Channels
  • n

    nyanshak

    2 years ago
    👋 Hey - OpenBSM audit system is crashing for some users in my fleet on macOS 10.15.4 (reproduced on various 4.x.y osquery versions up to 4.3.0). I can detect this problem by looking for the presence of
    <some_timestamp>.crash_recovery
    log files in
    /var/audit
    . When the audit system crashes, osquery stops receiving events from
    process_events
    table. When the system is restarted,
    process_events
    will start going through again, since the audit subsystem is restarted. 1. (for a temporary fix) Is there a way to make the audit subsystem recover without rebooting the machine? The
    man audit
    suggests you should be able to do
    sudo audit -i
    to reinitialize the system. However, on doing this - it doesn't clear out the crash_recovery file, and process_events don't actually start getting processed again, including after restarting osquery. 2. (troubleshooting) Are there any good tools that can parse the audit binary log files? Trying to see if I can find any meaningful leads on *why* it crashed. 3. Has anyone else run into this and have any suggestions?
    2) on macOS, praudit can be used to view them. 🙂 so hey answered that question.
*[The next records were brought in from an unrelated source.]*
-- ==== Sys2Proof/Machine/EngIsa.lean ====
section
/-! DEFINITION. The engine instruction set (R244 to R258): what every instruction shares, arithmetic, special
registers, loads and stores, branches, engine atomics. A command names the instruction at the engine's program
counter; memory at the counter is not compared with it (log entry 20). -/

namespace Sys2Proof.Machine

/-! ## What every instruction shares -/

/-- A general register; g0 reads as zero (R244). -/
def engReg (s : State) (e r : Nat) : W64 := if r = 0 then 0 else (eng s e).regs.getD r 0

/-- Write a general register; a write of g0 is discarded. -/
def setReg (s : State) (e r : Nat) (v : W64) : State :=
  if r = 0 then s else updEng s e fun g => { g with regs := g.regs.set r v }

/-- The next instruction. -/
def engNext (s : State) (e : Nat) : State := updEng s e fun g => { g with pc := g.pc + 4, waitFor := .none }

/-- Write rd and go on. -/
def engRd (s : State) (e r : Nat) (v : W64) : State := engNext (setReg s e r v) e

/-- Go on elsewhere. -/
def engJump (s : State) (e : Nat) (pc : W64) : State := updEng s e fun g => { g with pc := pc, waitFor := .none }

/-- The lowest slot whose failed move has not yet caused its fault (R255): slot, flow and status. -/
def failedSlot (g : EngSt) : Option (Nat × Nat × Nat) :=
  g.slots.zipIdx.findSome? fun (x, i) => match x with | .failed f st => some (i, f, st) | _ => none

/-- The engine can execute: it runs, and what it waits for, if anything, is this instruction's own. -/
def engCan (s : State) (e : Nat) (own : EngWait → Bool) : Bool :=
  let g := eng s e
  g.st == .running && !g.loading && own g.waitFor && s.pwr.sleep == 0 && !s.sys.resetLow

/-- Execute the instruction at the counter: first the fault of a failed move (R255; none while a fault is
handled), then the fetch (FETCH, ADDR), then the instruction itself. -/
def engRun (s : State) (e : Nat) (own : EngWait → Bool) (f : State → State) : Out :=
  .next (
    if !engCan s e own then s
    else
      let g := eng s e
      match if g.inFault then none else failedSlot g with
      | some (i, fl, st) =>
        engFault (updEng s e fun x => { x with slots := x.slots.set i .free }) e fMove
          (BitVec.ofNat 64 (i + st * 16 + fl * 2 ^ 16))
      | none =>
        let pc := g.pc.toNat
        if pc % 4 ≠ 0 || (engRegion pc 4).isNone then engFault s e fFetch g.pc
        else if engReserved e pc 4 then engFault s e fAddr g.pc
        else f s)

/-- An instruction that waits for nothing. -/
def engDo (s : State) (e : SE) (f : State → State) : Out := engRun s e.val (· == .none) f

/-- Fault ILLEGAL with the instruction word. -/
def engIllegal (s : State) (e op : Nat) (x : EngWord) : State := engFault s e fIllegal (instrWord op x)

/-- R format with fn 0: rd from rs1 and rs2. -/
def engR (s : State) (e : SE) (op : Nat) (x : EngWord) (f : W64 → W64 → W64) : Out :=
  engDo s e fun t =>
    if opFn x ≠ 0 then engIllegal t e.val op x
    else engRd t e.val (opA x) (f (engReg t e.val (opB x)) (engReg t e.val (opC x)))

/-- I format: rd from rs1. -/
def engI (s : State) (e : SE) (x : EngWord) (f : W64 → W64) : Out :=
  engDo s e fun t => engRd t e.val (opA x) (f (engReg t e.val (opB x)))

/-- A shift amount: the low 6 bits. -/
def shamt (v : W64) : Nat := fld v 0 6

/-- A truth value as a register. -/
def b64 (c : Bool) : W64 := if c then 1 else 0

/-! ## Arithmetic and logic -/

/-- ADD. -/
def execEngAdd (e : SE) (x : BitVec 26) (s : State) : Out := engR s e 0x00 x (· + ·)
/-- SUB. -/
def execEngSub (e : SE) (x : BitVec 26) (s : State) : Out := engR s e 0x01 x (· - ·)
/-- AND. -/
def execEngAnd (e : SE) (x : BitVec 26) (s : State) : Out := engR s e 0x02 x (· &&& ·)
/-- OR. -/
def execEngOr (e : SE) (x : BitVec 26) (s : State) : Out := engR s e 0x03 x (· ||| ·)
/-- XOR. -/
def execEngXor (e : SE) (x : BitVec 26) (s : State) : Out := engR s e 0x04 x (· ^^^ ·)
/-- SLL. -/
def execEngSll (e : SE) (x : BitVec 26) (s : State) : Out := engR s e 0x05 x fun a b => a <<< shamt b
/-- SRL: zero fill. -/
def execEngSrl (e : SE) (x : BitVec 26) (s : State) : Out := engR s e 0x06 x fun a b => a >>> shamt b
/-- SRA: sign fill. -/
def execEngSra (e : SE) (x : BitVec 26) (s : State) : Out := engR s e 0x07 x fun a b => a.sshiftRight (shamt b)
/-- MUL: the low 64 bits. -/
def execEngMul (e : SE) (x : BitVec 26) (s : State) : Out := engR s e 0x08 x (· * ·)
/-- SLT: signed. -/
def execEngSlt (e : SE) (x : BitVec 26) (s : State) : Out := engR s e 0x0A x fun a b => b64 (BitVec.slt a b)
/-- SLTU: unsigned. -/
def execEngSltu (e : SE) (x : BitVec 26) (s : State) : Out := engR s e 0x0B x fun a b => b64 (BitVec.ult a b)
/-- HASH (R259). -/
def execEngHash (e : SE) (x : BitVec 26) (s : State) : Out := engR s e 0x0C x fun a b => mix (a ^^^ b)

/-- CRC (R259): fn 1 to 8, else ILLEGAL. -/
def execEngCrc (e : SE) (x : BitVec 26) (s : State) : Out :=
  engDo s e fun t =>
    if opFn x = 0 ∨ 8 < opFn x then engIllegal t e.val 0x0D x
    else engRd t e.val (opA x)
      ((crcUpdate ((engReg t e.val (opB x)).setWidth 32) (bytesLE (opFn x) (engReg t e.val (opC x)).toNat)).setWidth 64)

/-- ADDI. -/
def execEngAddi (e : SE) (x : BitVec 26) (s : State) : Out := engI s e x (· + immS x)
/-- ANDI: zero-extended immediate. -/
def execEngAndi (e : SE) (x : BitVec 26) (s : State) : Out := engI s e x (· &&& immZ x)
/-- ORI. -/
def execEngOri (e : SE) (x : BitVec 26) (s : State) : Out := engI s e x (· ||| immZ x)
/-- XORI. -/
def execEngXori (e : SE) (x : BitVec 26) (s : State) : Out := engI s e x (· ^^^ immZ x)
/-- SLLI. -/
def execEngSlli (e : SE) (x : BitVec 26) (s : State) : Out := engI s e x fun a => a <<< shamt (immS x)
/-- SRLI. -/
def execEngSrli (e : SE) (x : BitVec 26) (s : State) : Out := engI s e x fun a => a >>> shamt (immS x)
/-- SRAI. -/
def execEngSrai (e : SE) (x : BitVec 26) (s : State) : Out := engI s e x fun a => a.sshiftRight (shamt (immS x))

/-- LUI: rs1 must be 0. -/
def execEngLui (e : SE) (x : BitVec 26) (s : State) : Out :=
  engDo s e fun t => if opB x ≠ 0 then engIllegal t e.val 0x17 x else engRd t e.val (opA x) (immU x)

/-! ## Special registers (Table 09.2) -/

/-- ID. -/
def csrId (s : State) (e : Nat) : Nat :=
  e + (e / 8) * 2 ^ 8 + halfIdx (halfOfEng e) * 2 ^ 13 +
  (match svcOfEng s e with | some v => v * 2 ^ 16 | none => 2 ^ 21) + flag (isSteward e) 23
If anyone has a Linux version / knows how to read on Linux, that would also be helpful.
  • theopolis

    theopolis

    2 years ago
    Interesting, so is it osquery’s usage of OpenBSM that influences the crash? Do you know if it then crashes for every process using audit/does it stop the logging on the system or just for osquery?
  • terracatta

    terracatta

    2 years ago
    Here is an additional data point. I currently run osquery with the disable-audit flag set to true and I have many crashes in my folder just from this month
    My
    audit_control
    file also has not been modified since the OS was first installed earlier this year
  • b

    billcobbler

    2 years ago
    We're not actually able to determine if osquery's usage is the cause. The data provided in the _crash_recovery_ files does not indicate what caused the crash, just that a crash happened and it recovered. In the failure state, events continue to emit to the
    .not_terminated
    file, but log volume is severely reduced and with only events values of: • SecSrvr AuthEngine • user authentication Examples of those two events with user info redacted:
    <record version="11" event="user authentication" modifier="0" time="Thu Apr 30 16:28:19 2020" msec=" + 158 msec" >
    <subject audit-uid="502" uid="502" gid="20" ruid="502" rgid="20" pid="11031" sid="100011" tid="2686386 0.0.0.0" />
    <text>Verify password for record type Users &apos;user1&apos; node &apos;/Local/Default&apos;</text>
    <return errval="failure: Unknown error: 255" retval="5000" />
    <identity signer-type="1" signing-id="com.apple.opendirectoryd" signing-id-truncated="no" team-id="" team-id-truncated="no" cdhash="0x1f5920de3532b6fae4f8050f2c7f507b5bbe838a" />
    </record>
    
    <record version="11" event="SecSrvr AuthEngine" modifier="0" time="Thu Apr 30 17:22:08 2020" msec=" + 661 msec" >
    <subject audit-uid="-1" uid="0" gid="0" ruid="0" rgid="0" pid="16775" sid="100000" tid="2701830 0.0.0.0" />
    <text>begin evaluation</text>
    <return errval="success" retval="0" />
    <identity signer-type="1" signing-id="com.apple.authd" signing-id-truncated="no" team-id="" team-id-truncated="no" cdhash="0xda52fe385f41ebc0f7fb14140bea0dfc97ac5644" />
    </record>
  • n

    nyanshak

    2 years ago
    I'm not saying it's osquery's fault per se. I just am not *that* familiar with macOS internals and struggling to understand how to dig into it properly. And I hoped maybe there was someone around with a bit deeper expertise in this area. But regardless of it being caused by osquery or not, it certainly affects osquery and our usage of it a fair bit. I actually have seen it on other macOS versions, but the majority of our mac fleet is on 10.15.4. Seen (in decreasing order of frequency on our fleet): 10.15.4, 10.14.6, 10.15.3, 10.15.5, 10.13.6, 10.14.3, 10.15.1, 10.15.2 But also like... the vast majority of our fleet is on 10.15.4 and 10.14.6 so it's hard to say if it shows up on all versions and if so, if they're the same cause...
    https://github.com/osquery/osquery/issues/6431 Raised this for tracking purposes
    @User - do you have any other process running that would read the audit socket that might trigger this crash? Trying to get more info about what's going on 🤷
  • terracatta

    terracatta

    2 years ago
    @nyanshak I just went over to my wife's iMac which is just used for web browsing, has a few games on it, adobe programs and it has about 15 crash reports in it
    never has run osquery or any other security software
  • n

    nyanshak

    2 years ago
    when you say "15 crash reports" - what do you mean? Like
    /var/audit/*.crash_recovery
    files? Or something else?
  • terracatta

    terracatta

    2 years ago
    Like 
    /var/audit/*.crash_recovery
    Yes